Sequence-based approaches often start by determining those genes which have similar sequences to the gene in question. The most frequently used measurement for ascertaining gene sequence similarity is the BLAST (Altschul, et al., 1990) algorithm (Hennig, et al., 2003; Jones, et al., 2005; Khan, et al., 2003; Vinayagam, et al., 2004). When using the best BLAST method, Jones et al. report a precision of 41% and recall of 56%, while Khan et al. report a precision of 65%. Vinayagam et al. state an average precision of 80% when utilizing BLAST in combination with organism-wide cross validations. Additionally, other sequence-derived features, such as local consensus sequence motifs, features associated with post-translational modifications and protein sorting, can be used (Jensen, et al., 2002). After finding similar sequences, subsequent algorithms can be applied to determine the relevant target annotations from a set of the candidate annotations associated with the similar sequences.
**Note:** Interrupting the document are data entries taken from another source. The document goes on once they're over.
/-- The operations of lred and lscan (R145), on 32-bit values. -/
def redOp (t : Ty) (op : Nat) (a b : W32) : W32 :=
  let lt := if t.signed then a.slt b else a.ult b
  match op with
  | 0 => a + b
  | 1 => if lt then a else b
  | 2 => if lt then b else a
  | 3 => a &&& b
  | 4 => a ||| b
  | _ => a ^^^ b

/-- Identities (R147). -/
def redId (t : Ty) (op : Nat) : W32 :=
  match op with
  | 1 => BitVec.ofInt 32 t.maxI
  | 2 => BitVec.ofInt 32 t.minI
  | 3 => 0xFFFFFFFF
  | _ => 0

/-- The combination of the contributions of the participating lanes that `p` selects (R146, R147). -/
def combine (f : FmtG) (gr : Group) (ps : List Nat) (p : Nat → Bool) : Res :=
  let op := f.per.toNat % 8
  .int ((((ps.filter p).map (fun i => gr.src32 i f.a)).foldl (redOp f.ty op) (redId f.ty op)).zeroExtend 128)

def lredRes (f : FmtG) (gr : Group) (ps : List Nat) (l : Nat) : Res :=
  let w := segWidth (f.per.toNat / 8 % 8)
  combine f gr (participants f.h gr ps) (fun i => i / w == l / w)
def execLred (f : FmtG) (s : State) := produce (.lred f) 1 (lredRes f) s

def lscanRes (f : FmtG) (gr : Group) (ps : List Nat) (l : Nat) : Res :=
  let w := segWidth (f.per.toNat / 8 % 8)
  let excl := f.per.getLsbD 6
  combine f gr ps (fun i => i / w == l / w && (decide (i < l) || (!excl && i == l)))
def execLscan (f : FmtG) (s : State) := produce (.lscan f) 1 (lscanRes f) s

/-! ### Fused operations (R148, R149) -/

def addminRes (f : FmtG) (gr : Group) (_ : List Nat) (l : Nat) : Res :=
  .int (f.ty.enc (min (f.ty.int (f.ty.fit (perBit0 f) (intA f gr l + intB f gr l))) (intC f gr l)))
def execAddmin (f : FmtG) (s : State) := produce (.addmin f) f.ty.regs (addminRes f) s
def addmaxRes (f : FmtG) (gr : Group) (_ : List Nat) (l : Nat) : Res :=
  .int (f.ty.enc (max (f.ty.int (f.ty.fit (perBit0 f) (intA f gr l + intB f gr l))) (intC f gr l)))
def execAddmax (f : FmtG) (s : State) := produce (.addmax f) f.ty.regs (addmaxRes f) s

/-- dp4 (R149): c and the destination are .i32 or .n32 in the signedness of the elements. An immediate a or b is sign-extended to 32 bits
and split into elements like a register (log 106). -/
def dp4Res (f : FmtG) (gr : Group) (_ : List Nat) (l : Nat) : Res :=
  let w := f.ty.width
  let d : Ty := if f.ty.signed then .i32 else .n32
  let el (x : W32) (k : Nat) : Int := f.ty.int (BitVec.ofNat 128 (x.toNat / 2 ^ (w * k)))
  let a := gr.src32 l f.a
  let b := gr.src32 l f.b
  .int (d.fit (perBit0 f) ((List.range (32 / w)).foldl (fun x k => x + el a k * el b k) (d.int (gr.src l f.c 1))))
def execDp4 (f : FmtG) (s : State) := produce (.dp4 f) 1 (dp4Res f) s

end Sys2Proof.Machine
end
Such algorithms include simple voting schemes (Khan, et al., 2003), taxonomy-based approaches (Jones, et al., 2005) and machine learning algorithms, such as support vector machine (Vinayagam, et al., 2004) and neural networks (Jensen, et al., 2002).
Prediction of protein functions through the use of 3D structures depends on calculations of local structure similarity between the protein in question and the available 3D templates (Laskowski, et al., 2005). Laskowski et al. report a good accuracy for their method: a value of 0.82 for the area under the Receiver Operating Characteristic (ROC) curve, where the optimal score is 1.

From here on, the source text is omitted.